### Task to complete
Return each line of the material below exactly. Begin at the first and end on the line with "cases i <;>".

### Given records
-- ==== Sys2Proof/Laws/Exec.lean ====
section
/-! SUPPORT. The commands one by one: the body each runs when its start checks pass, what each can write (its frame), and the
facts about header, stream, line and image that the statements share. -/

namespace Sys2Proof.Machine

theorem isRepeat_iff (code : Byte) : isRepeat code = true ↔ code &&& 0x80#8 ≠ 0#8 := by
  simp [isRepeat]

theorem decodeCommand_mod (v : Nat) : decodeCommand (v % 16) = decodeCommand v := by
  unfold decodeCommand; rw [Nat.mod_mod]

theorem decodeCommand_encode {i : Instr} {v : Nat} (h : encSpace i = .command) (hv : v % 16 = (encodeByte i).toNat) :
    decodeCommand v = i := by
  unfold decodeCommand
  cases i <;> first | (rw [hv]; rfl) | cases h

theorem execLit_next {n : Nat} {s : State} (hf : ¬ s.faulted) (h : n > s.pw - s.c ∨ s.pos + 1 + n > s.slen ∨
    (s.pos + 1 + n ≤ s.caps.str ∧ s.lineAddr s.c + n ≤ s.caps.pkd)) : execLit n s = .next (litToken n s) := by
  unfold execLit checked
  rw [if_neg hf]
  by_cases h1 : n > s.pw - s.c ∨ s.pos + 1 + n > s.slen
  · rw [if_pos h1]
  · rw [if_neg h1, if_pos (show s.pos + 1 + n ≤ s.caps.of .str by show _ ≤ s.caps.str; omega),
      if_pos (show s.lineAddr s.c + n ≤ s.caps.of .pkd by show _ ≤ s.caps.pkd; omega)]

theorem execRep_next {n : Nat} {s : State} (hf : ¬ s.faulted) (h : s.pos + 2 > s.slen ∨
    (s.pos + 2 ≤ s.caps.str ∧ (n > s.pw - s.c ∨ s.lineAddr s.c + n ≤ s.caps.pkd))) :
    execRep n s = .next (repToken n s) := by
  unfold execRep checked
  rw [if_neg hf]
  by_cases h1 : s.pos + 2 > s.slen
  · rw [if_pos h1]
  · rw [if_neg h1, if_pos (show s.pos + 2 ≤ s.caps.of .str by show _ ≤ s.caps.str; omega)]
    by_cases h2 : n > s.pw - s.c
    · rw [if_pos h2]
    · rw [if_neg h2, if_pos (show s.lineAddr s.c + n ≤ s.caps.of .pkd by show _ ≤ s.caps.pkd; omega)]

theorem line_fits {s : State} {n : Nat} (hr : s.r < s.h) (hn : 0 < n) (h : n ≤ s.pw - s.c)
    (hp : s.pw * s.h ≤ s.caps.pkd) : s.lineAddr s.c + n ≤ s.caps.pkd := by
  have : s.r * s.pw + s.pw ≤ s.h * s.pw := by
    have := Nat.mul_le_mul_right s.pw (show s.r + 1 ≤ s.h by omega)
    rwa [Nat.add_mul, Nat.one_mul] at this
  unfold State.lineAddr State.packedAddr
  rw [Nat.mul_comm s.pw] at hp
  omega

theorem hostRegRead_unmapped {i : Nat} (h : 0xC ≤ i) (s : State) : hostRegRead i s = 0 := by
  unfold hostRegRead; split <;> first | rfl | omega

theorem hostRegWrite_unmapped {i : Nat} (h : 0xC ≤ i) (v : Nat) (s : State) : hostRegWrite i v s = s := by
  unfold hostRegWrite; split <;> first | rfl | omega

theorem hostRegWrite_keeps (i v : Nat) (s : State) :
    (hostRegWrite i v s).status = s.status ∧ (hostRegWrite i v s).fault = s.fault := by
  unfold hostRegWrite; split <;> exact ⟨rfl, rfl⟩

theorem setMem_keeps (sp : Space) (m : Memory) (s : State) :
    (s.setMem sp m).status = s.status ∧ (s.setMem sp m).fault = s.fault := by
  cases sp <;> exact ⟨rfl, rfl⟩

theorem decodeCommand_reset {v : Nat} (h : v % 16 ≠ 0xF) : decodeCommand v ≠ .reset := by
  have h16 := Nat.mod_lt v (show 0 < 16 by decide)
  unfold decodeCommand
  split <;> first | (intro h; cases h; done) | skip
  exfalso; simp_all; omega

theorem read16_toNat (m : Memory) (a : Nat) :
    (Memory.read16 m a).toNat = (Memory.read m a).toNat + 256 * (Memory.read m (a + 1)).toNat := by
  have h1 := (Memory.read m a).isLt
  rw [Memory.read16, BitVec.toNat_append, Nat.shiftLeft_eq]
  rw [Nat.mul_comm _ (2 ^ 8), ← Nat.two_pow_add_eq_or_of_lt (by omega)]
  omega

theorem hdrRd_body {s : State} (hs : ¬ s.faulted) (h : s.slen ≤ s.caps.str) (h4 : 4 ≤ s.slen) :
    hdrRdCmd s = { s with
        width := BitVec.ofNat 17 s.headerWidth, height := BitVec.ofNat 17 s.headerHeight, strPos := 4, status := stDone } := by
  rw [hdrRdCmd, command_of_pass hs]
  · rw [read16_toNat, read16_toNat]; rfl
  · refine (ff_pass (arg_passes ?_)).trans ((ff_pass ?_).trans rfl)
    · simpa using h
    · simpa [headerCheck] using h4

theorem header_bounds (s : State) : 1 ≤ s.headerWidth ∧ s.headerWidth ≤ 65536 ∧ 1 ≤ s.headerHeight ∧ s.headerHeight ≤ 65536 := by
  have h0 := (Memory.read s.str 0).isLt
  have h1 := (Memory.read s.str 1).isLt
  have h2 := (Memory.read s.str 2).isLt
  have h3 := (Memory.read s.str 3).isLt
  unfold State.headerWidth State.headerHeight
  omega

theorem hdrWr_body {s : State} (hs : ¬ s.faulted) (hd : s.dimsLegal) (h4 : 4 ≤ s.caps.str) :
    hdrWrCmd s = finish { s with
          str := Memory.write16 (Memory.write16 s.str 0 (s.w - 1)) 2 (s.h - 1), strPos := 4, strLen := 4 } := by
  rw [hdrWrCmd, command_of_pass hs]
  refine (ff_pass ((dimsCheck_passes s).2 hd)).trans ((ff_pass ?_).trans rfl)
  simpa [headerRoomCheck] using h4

### Answer space
-- ==== Sys2Proof/Laws/Exec.lean ====
section
/-! SUPPORT. The commands one by one: the body each runs when its start checks pass, what each can write (its frame), and the
facts about header, stream, line and image that the statements share. -/

namespace Sys2Proof.Machine

theorem isRepeat_iff (code : Byte) : isRepeat code = true ↔ code &&& 0x80#8 ≠ 0#8 := by
  simp [isRepeat]

theorem decodeCommand_mod (v : Nat) : decodeCommand (v % 16) = decodeCommand v := by
  unfold decodeCommand; rw [Nat.mod_mod]

theorem decodeCommand_encode {i : Instr} {v : Nat} (h : encSpace i = .command) (hv : v % 16 = (encodeByte i).toNat) :
    decodeCommand v = i := by
  unfold decodeCommand
  cases i <;> first | (rw [hv]; rfl) | cases h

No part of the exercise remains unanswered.